Proposition 65 Environmental Investigation:

The Story:

In a 2000 Proposition 65 case, our firm's meticulous investigation helped the plaintiff's prove damages and win their verdict.

The Case:

California's Proposition 65, "The Safe Drinking Water and Toxic Enforcement Act of 1986", regulates substances that cause cancer or birth defects or other reproductive harm. The first portion of Proposition 65 prohibits businesses from knowingly discharging listed substances into drinking water sources, or onto land where the substances can pass into drinking water sources. The second portion of Proposition 65 prohibits businesses from knowingly exposing individuals to listed substances without providing a "clear and reasonable warning". The law requires a specific wording depending upon the type of chemical involved, and, as important as the language, is the placement and size of the font required by law.

Stuart v. Consumer Paint Products, et al., filed in San Luis Obispo County in 2000, was a case we worked on regarding the proper Proposition 65 warnings placed on cans of One-Shot Paint, a popular auto detailing paint used in auto painting because its lead content made it highly adherent. An Illinois manufacturer, Consumer Paint Factory, manufactured, labeled and shipped the paint into California for retail sales to the public. The paint sold in over 40 paint specialty shops, such as sign painting shops throughout California, from Eureka to National City. Consumer Paint Factory had been in violation of Proposition 65 for several years with unfulfilled promises of compliance with the Attorney General mandates regarding the size and placement of the warning labels on One-Shot Paint.

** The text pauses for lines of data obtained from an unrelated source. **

/-- Issues a read of entries where the queue may, for up to `cap` unstarted ones in the cache (R49, R358). The ring is read through the
slice's translation; a miss walks on behalf of the fetch (R126, R539). -/
def fetchUpTo (cap qpn : Nat) (rq : Bool) (s : Dev) : Dev :=
  match getQp s qpn with
  | none => s
  | some q =>
    let w := skipCached (wq q rq) 8
    let n := fetchCount s q rq cap w
    if !mayFetch s q rq || decide (n = 0) then s
    else
      match translate s q.slice w.ring.space (entryAddr w.ring w.next) (64 * n) accRead with
      | .inr page => missWalk q.slice w.ring.space page accRead (.fetch qpn rq) s
      | .inl _ =>
        startFetch qpn rq q.slice n w (touchTrans q.slice w.ring.space (entryAddr w.ring w.next) (64 * n) accRead s)

/-- The prefetch of up to 8 entries (R49). -/
def fetchQueue (qpn : Nat) (rq : Bool) (s : Dev) : Dev := fetchUpTo 8 qpn rq s

/-- Stops fetching at an index with DB_AHEAD; `byFault` sets its FETCH_FAULT bit (R49, R539). -/
def stopFetch (qpn : Nat) (rq byFault : Bool) (i : U32) (s : Dev) : Dev :=
  match getQp s qpn with
  | none => s
  | some q =>
    let w := { wq q rq with stopped := true, reading := none, rereadDue := none, rereads := 0, faultDue := none, next := i }
    sliceEvent q.slice 0x6 0 bankCore qpn (b2n byFault * 2 ^ 33 + b2n rq * 2 ^ 32 + i.toNat) 0
      (setQp qpn (setWq q rq w) (addStale qpn rq q s))

/-- Spaces that the entry names. -/
def entrySpaces (e : CachedEntry) : List Nat :=
  (if weTable e.raw then [weTableSpace e.raw] else []) ++ (weFrags e.raw e.table).map fragSpace

/-- The cached entry at an index. -/
def cachedAt (w : WorkQueue) (i : U32) : Option CachedEntry := w.cache.find? fun e => e.index == i

/-- The cached entries from an index on are discarded and read again from there (R52). A re-read sequence goes on: it neither
starts again nor gains re-reads (R49). -/
def dropCached (w : WorkQueue) (i : U32) : WorkQueue :=
  { w with cache := w.cache.filter (fun e => seqLt e.index i), next := i, reading := none }

/-- The same where fetching pauses as well (R51). -/
def dropUnstarted (w : WorkQueue) (i : U32) : WorkQueue := { dropCached w i with rereadDue := none, rereads := 0 }

/-! ## Completions of entries -/

/-- WR_TAG that a completion without a reading of the ring carries (R62). -/
def tagOf (e : Option CachedEntry) : U32 :=
  match e with
  | some e => if e.poisoned then 0 else weTag e.raw
  | none => 0

/-- The status of a flushed entry: the owner of the failing PSN takes the status of the cause (R73). -/
def flushStatus (q : Qp) (rq : Bool) (i : U32) : BitVec 8 :=
  match q.err with
  | some e => if e.owner.contains (rq, i) then e.status else stFlushed
  | none => stFlushed

/-- A completion with no immediate and no timestamp. -/
def plainCompletion (qpn : Nat) (rq : Bool) (i : U32) (tag : U32) (st : BitVec 8) (bytes : Nat) : Completion where
  wqIndex := i
  srcEpid := 0
  timestamp := 0
  imm := 0
  byteCount := bytes
  rq := rq
  tsMissing := false
  immValid := false
  status := st
  qpn := qpn
  wrTag := tag
  stampGroup := none

/-- The timestamp queue entries that a queue pair's messages and entries hold are free again (R316). -/
def freeStamps (q : Qp) (s : Dev) : Dev :=
  q.rqr.started.foldl (fun s e => freeStamp e.stampGroup s) (q.rsp.msgs.foldl (fun s m => freeStamp m.stampGroup s) s)

/-! ## The context cache (R76 to R80) -/

/-- Contexts that a pipeline caches. -/
def cachedIn (s : Dev) (k : Nat) : Nat := s.qps.countP fun p => p.2.cached && pipeOf p.1 == k

/-- A context that R80 may evict from pipeline `k`: cached, not pinned, with no packet parked. -/
def evictable (s : Dev) (k : Nat) (p : Nat × Qp) : Bool :=
  p.2.cached && !p.2.pinned && pipeOf p.1 == k && !((tgetD s.miss k []).any fun x => x.qpn == p.1)

/-- The least recently used context that may be evicted; of equals the lowest QPN. -/
def evictChoice (s : Dev) (k : Nat) : Option (Nat × Qp) :=
  s.qps.foldl (fun b p =>
    if evictable s k p then
      match b with
      | none => some p
      | some m => if p.2.usedAt < m.2.usedAt then some p else b
    else b) none

/-- A full pipeline evicts one context, which is written back (R80, R391). -/
def evictOne (k : Nat) (s : Dev) : Dev :=
  if cachedIn s k < 16384 then s
  else match evictChoice s k with
    | some p => writeBack (contextAddr p.1) 512 (setQp p.1 { p.2 with cached := false } s)
    | none => s

/-- A queue pair's context is on-die and has just been used (R76, R80). -/
def cacheContext (qpn : Nat) (s : Dev) : Dev :=
  match getQp s qpn with
  | none => s
  | some q =>
    let s := if q.cached then s else evictOne (pipeOf qpn) s
    modQp qpn (fun q => { q with cached := true, usedAt := s.now }) s

/-- Ends every holder of a list of tokens. -/
def endHolders (l : List Nat) (s : Dev) : Dev := l.foldl (fun s t => endHolder (some t) s) s

/-- What retirement of a STAGE_SEND entry does to its stream: one fewer unretired (R231). -/
def stageRetired (q : Qp) (e : SendEntry) (s : Dev) : Dev :=
  match q.stream, e.mbSeq with
  | some n, some _ =>
    match tget s.streams n with
    | some x => { s with streams := tset s.streams n { x with unretired := x.unretired - 1 } }
    | none => s
  | _, _ => s

/-- The timestamp fields of a completion: the instant that was captured, with the queue that holds it, or that its capture was dropped
(R316, R317). -/
def stamped (c : Completion) (stamp : Option Nat) (lost : Bool) (g : Option Nat) : Completion :=
  { c with timestamp := if lost then 0 else stamp.getD 0, tsMissing := lost, stampGroup := g }

/-- The completion of a send entry with a status (Table 2.9, R315, R317). An entry of which no packet has left the lanes takes its
timestamp as the completion is built, unless it is flushed. -/
def sendCompletionAs (s : Dev) (qpn : Nat) (e : SendEntry) (st : BitVec 8) (bytes : Nat) : Completion :=
  let c := plainCompletion qpn false e.e.index (tagOf (some e.e)) st bytes
  if weTsReq e.e.raw && !e.e.poisoned then
    stamped c (if e.stamp.isNone && st != stFlushed then some (timeNs s) else e.stamp) e.stampLost e.stampGroup
  else { c with stampGroup := e.stampGroup }

/-- The completion of a send entry that has ended. -/
def sendCompletion (s : Dev) (qpn : Nat) (e : SendEntry) : Completion := sendCompletionAs s qpn e e.status e.bytes

/-- QP_DRAINED when the last started send entry of a draining queue pair has retired (R72). -/
def checkDrained (qpn : Nat) (s : Dev) : Dev :=
  match getQp s qpn with
  | none => s
  | some q =>
    if q.st = .drain ∧ q.rqr.started = [] ∧ q.rqr.drained = false then
      sliceEvent q.slice 0x4 0 (bankPipe (pipeOf qpn)) qpn q.sq.ring.cons.toNat 0
        (setQp qpn { q with rqr := { q.rqr with drained := true } } s)
    else s

/-- The head started entry retires if its work is done and its completion, where R60 asks for one, is accepted. -/
def retireSend1 (qpn : Nat) (s : Dev) : Dev :=
  match getQp s qpn with
  | none => s
  | some q =>
    match q.rqr.started with
    | [] => s
    | e :: r =>
      if !e.done then s
      else
        let signal := weSignal e.e.raw || e.status != stOk
        let (ok, s) :=
          if signal then
            let (p, s) := deliver q.p.scqn (sendCompletion s qpn e) false s
            (p != .refused, s)
          else (true, freeStamp e.stampGroup s)
        if !ok then s
        else
          let s := modQp qpn (fun q => { q with
            rqr := { q.rqr with started := r }
            sq := { q.sq with ring := { q.sq.ring with cons := e.e.index + 1 } } }) s
          endHolders e.tokens (stageRetired q e s)

/-- Send entries retire in ring order while they are done (R60, R97). -/
def retireSends (qpn : Nat) (s : Dev) : Dev :=
  let n := ((getQp s qpn).map fun q => q.rqr.started.length).getD 0
  checkDrained qpn (times n (retireSend1 qpn) s)

/-- A started entry's work is done with a status; earlier poison makes an OK one DATA_POISONED (R400). An entry that was not
carried out transferred no bytes (log 38). -/
def finishSend (qpn : Nat) (i : U32) (st : BitVec 8) (s : Dev) : Dev :=
  modSend qpn i (fun e =>
    if e.done then e
    else { e with
      done := true, bytes := if st = stOk then e.bytes else 0
      status := if st = stOk && e.poisoned then stPoisoned else st }) s

/-! ## Flushing (R62, R73) -/

/-- The message that has taken a receive entry. -/
def msgAt (q : Qp) (i : U32) : Option RxMsg := q.rsp.msgs.find? fun m => m.recvIndex == some i

/-- The started send entry at an index. -/
def startedAt (q : Qp) (i : U32) : Option SendEntry := q.rqr.started.find? fun e => e.e.index == i

/-- The completion of the oldest entry of a queue, as it ends with a status that did not come from its own work (R58, R62, R315 to R317).
A receive entry names the sender of the message that has taken it, or of the packet that failed with it. -/
def flushCompletion (s : Dev) (qpn : Nat) (q : Qp) (rq : Bool) (i : U32) (st : BitVec 8) : Completion :=
  if rq then
    let c := plainCompletion qpn true i (tagOf (cachedAt q.rq i)) st 0
    match msgAt q i with
    | some m => { stamped c m.stamp m.stampLost m.stampGroup with srcEpid := q.p.remEpid }
    | none => { c with srcEpid := if q.err.any fun e => e.owner.contains (rq, i) then q.p.remEpid else 0 }
  else
    match startedAt q i with
    | some e => sendCompletionAs s qpn e st 0
    | none =>
      let e := cachedAt q.sq i
      let now := st != stFlushed && e.any fun e => weTsReq e.raw && !e.poisoned
      { plainCompletion qpn false i (tagOf e) st 0 with timestamp := if now then timeNs s else 0 }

Because damages in Proposition 65 litigation are often awarded based upon the concept of the "daily appearance" to the public of a particular defectively labeled product, this translates into how many cans of a particular product sat on shelves for how many days from the date of receipt by the store, until the date of sale. In order to assist the plaintiff, we counted every can of paint in each of the 40 stores in which it was sold and compiled a list by product color (different chemicals) and batch dates. Our first count was done without notification to any of the stores. We engaged in a strictly visual count of the cans, with appropriate recorded verbal notations.

As a trial date was set, we returned with subpoenas and reviewed the records of each of the stores in question, adding to our growing compendium of knowledge regarding how many cans of paint had been present in California since the date of initial violation (5 years). Based on a daily appearance fine rate of $2500 per day per can, the potential penalties approached $92 million dollars.

At trial, Nic Smith testified as to the overall interviewing and information gathering protocols followed, the worksheets that were utilized, the copies of records that were made, copies of notes of interviews and the internal auditing done by Nic and three other investigators. Each of the other investigators also testified as to the individual audits they had conducted.

The plaintiff's won the verdict. The trial judge, however, substantially lowered the final award.